## YOUR GOAL
Please keep to the lines below from the one with "simp [Schedule.load, Nat.not_lt.2 h]" through the one with "rw [low _ (by", and restate them word for word, ends included.

## THE DATA
------------------------
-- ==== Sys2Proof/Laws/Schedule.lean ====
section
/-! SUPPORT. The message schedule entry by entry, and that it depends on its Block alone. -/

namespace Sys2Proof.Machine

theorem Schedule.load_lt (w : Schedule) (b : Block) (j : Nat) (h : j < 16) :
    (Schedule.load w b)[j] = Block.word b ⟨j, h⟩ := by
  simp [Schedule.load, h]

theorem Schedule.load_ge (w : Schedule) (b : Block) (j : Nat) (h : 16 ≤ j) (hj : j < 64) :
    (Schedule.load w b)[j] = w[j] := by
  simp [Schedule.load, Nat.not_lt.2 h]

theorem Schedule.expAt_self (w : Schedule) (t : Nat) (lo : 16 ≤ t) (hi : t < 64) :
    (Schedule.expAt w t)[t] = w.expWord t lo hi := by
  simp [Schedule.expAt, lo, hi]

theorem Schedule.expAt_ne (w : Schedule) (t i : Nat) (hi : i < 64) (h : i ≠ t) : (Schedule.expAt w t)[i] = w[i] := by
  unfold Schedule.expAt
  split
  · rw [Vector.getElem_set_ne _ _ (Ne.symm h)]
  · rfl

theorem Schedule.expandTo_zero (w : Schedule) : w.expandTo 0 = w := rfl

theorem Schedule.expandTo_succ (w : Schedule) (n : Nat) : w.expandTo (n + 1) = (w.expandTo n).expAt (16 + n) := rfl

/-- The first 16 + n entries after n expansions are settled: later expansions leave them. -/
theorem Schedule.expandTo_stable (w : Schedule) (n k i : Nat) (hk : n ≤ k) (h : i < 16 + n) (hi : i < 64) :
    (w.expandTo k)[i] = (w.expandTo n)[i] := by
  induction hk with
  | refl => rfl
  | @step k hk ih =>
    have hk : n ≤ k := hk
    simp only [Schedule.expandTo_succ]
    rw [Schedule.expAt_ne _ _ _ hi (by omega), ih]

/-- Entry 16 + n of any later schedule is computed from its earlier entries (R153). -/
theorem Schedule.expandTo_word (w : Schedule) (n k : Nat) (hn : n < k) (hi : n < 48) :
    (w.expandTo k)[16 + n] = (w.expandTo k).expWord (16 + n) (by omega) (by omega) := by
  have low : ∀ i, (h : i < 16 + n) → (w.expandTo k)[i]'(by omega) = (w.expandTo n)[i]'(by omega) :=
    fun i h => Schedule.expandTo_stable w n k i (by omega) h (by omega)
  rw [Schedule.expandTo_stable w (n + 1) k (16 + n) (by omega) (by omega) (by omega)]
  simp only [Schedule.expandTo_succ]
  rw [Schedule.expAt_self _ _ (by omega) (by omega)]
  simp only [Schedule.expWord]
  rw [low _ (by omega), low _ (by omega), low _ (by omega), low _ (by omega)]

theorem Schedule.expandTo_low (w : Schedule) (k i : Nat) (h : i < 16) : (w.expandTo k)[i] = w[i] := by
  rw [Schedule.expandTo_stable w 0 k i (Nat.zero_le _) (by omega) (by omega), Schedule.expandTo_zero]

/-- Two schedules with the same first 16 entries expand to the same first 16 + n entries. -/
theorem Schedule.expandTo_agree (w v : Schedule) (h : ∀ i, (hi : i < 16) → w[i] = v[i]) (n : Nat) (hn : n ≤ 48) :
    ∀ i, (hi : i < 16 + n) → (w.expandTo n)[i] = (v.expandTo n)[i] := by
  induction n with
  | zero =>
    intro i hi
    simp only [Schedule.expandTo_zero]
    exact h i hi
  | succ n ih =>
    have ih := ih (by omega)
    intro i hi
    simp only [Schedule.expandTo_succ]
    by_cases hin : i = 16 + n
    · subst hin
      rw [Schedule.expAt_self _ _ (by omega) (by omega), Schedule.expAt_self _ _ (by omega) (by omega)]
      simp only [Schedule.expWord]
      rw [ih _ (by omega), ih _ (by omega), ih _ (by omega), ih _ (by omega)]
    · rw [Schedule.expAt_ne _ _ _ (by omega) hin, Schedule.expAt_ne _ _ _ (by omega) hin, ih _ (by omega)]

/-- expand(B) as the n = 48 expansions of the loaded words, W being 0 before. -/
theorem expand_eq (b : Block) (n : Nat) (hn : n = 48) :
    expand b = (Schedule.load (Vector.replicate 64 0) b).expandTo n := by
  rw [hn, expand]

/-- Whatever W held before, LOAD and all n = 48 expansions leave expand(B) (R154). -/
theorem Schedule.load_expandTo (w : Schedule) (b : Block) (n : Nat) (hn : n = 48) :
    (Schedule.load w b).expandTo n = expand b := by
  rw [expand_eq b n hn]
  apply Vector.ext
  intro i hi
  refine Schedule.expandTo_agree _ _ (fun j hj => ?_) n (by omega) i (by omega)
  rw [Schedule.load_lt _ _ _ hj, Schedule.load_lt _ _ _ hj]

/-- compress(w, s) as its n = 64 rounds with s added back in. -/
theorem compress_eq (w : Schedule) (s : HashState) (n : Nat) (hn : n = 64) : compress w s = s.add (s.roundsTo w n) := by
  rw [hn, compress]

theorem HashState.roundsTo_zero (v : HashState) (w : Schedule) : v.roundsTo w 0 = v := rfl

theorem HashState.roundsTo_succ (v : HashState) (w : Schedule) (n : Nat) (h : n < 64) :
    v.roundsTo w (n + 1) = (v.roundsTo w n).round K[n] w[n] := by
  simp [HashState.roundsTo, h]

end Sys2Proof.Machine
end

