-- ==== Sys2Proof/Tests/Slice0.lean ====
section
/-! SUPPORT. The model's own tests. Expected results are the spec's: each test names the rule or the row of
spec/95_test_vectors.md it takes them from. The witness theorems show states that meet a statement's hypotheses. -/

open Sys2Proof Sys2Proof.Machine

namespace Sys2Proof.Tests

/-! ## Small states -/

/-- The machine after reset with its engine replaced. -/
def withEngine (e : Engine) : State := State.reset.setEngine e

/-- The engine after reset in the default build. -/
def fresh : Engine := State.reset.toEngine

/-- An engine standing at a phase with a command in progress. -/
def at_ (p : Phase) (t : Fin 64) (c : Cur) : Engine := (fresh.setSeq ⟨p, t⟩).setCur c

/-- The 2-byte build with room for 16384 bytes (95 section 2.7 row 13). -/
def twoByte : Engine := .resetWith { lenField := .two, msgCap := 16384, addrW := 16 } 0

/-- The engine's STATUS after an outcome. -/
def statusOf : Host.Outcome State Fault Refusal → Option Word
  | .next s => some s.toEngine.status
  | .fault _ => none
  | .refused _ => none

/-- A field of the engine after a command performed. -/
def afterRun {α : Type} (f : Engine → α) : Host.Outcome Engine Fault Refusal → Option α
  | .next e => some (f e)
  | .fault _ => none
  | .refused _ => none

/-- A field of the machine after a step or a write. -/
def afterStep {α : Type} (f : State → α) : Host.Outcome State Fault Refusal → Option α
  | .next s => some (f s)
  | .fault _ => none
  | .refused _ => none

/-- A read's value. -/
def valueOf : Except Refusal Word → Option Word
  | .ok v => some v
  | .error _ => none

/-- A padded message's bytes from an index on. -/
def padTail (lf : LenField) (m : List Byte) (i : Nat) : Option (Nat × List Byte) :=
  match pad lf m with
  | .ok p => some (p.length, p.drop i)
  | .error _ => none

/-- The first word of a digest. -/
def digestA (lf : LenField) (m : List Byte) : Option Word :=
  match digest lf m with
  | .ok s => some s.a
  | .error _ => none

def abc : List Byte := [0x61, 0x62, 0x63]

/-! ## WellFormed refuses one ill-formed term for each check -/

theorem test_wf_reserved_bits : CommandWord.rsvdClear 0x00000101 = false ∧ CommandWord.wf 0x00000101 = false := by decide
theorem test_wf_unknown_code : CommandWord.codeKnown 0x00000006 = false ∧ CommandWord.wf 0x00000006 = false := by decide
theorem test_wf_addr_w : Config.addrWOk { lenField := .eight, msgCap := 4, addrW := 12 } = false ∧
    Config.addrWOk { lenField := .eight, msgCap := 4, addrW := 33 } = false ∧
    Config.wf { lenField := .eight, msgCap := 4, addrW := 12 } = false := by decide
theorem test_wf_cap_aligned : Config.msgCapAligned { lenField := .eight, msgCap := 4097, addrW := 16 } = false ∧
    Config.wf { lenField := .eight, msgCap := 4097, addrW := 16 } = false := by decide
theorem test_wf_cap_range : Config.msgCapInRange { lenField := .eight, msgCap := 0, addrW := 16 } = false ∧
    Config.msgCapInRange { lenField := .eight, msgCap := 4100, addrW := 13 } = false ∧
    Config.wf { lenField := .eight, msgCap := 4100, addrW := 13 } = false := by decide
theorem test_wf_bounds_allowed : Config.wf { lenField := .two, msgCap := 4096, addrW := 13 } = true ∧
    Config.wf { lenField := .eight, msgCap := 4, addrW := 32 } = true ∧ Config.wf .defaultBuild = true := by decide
------------------------
## YOUR SOLUTION
  simp [Schedule.load, Nat.not_lt.2 h]

theorem Schedule.expAt_self (w : Schedule) (t : Nat) (lo : 16 ≤ t) (hi : t < 64) :
    (Schedule.expAt w t)[t] = w.expWord t lo hi := by
  simp [Schedule.expAt, lo, hi]

theorem Schedule.expAt_ne (w : Schedule) (t i : Nat) (hi : i < 64) (h : i ≠ t) : (Schedule.expAt w t)[i] = w[i] := by
  unfold Schedule.expAt
  split
  · rw [Vector.getElem_set_ne _ _ (Ne.symm h)]
  · rfl

theorem Schedule.expandTo_zero (w : Schedule) : w.expandTo 0 = w := rfl

theorem Schedule.expandTo_succ (w : Schedule) (n : Nat) : w.expandTo (n + 1) = (w.expandTo n).expAt (16 + n) := rfl

/-- The first 16 + n entries after n expansions are settled: later expansions leave them. -/
theorem Schedule.expandTo_stable (w : Schedule) (n k i : Nat) (hk : n ≤ k) (h : i < 16 + n) (hi : i < 64) :
    (w.expandTo k)[i] = (w.expandTo n)[i] := by
  induction hk with
  | refl => rfl
  | @step k hk ih =>
    have hk : n ≤ k := hk
    simp only [Schedule.expandTo_succ]
    rw [Schedule.expAt_ne _ _ _ hi (by omega), ih]

/-- Entry 16 + n of any later schedule is computed from its earlier entries (R153). -/
theorem Schedule.expandTo_word (w : Schedule) (n k : Nat) (hn : n < k) (hi : n < 48) :
    (w.expandTo k)[16 + n] = (w.expandTo k).expWord (16 + n) (by omega) (by omega) := by
  have low : ∀ i, (h : i < 16 + n) → (w.expandTo k)[i]'(by omega) = (w.expandTo n)[i]'(by omega) :=
    fun i h => Schedule.expandTo_stable w n k i (by omega) h (by omega)
  rw [Schedule.expandTo_stable w (n + 1) k (16 + n) (by omega) (by omega) (by omega)]
  simp only [Schedule.expandTo_succ]
  rw [Schedule.expAt_self _ _ (by omega) (by omega)]
  simp only [Schedule.expWord]
  rw [low _ (by omega), low _ (by omega), low _ (by omega), low _ (by omega)]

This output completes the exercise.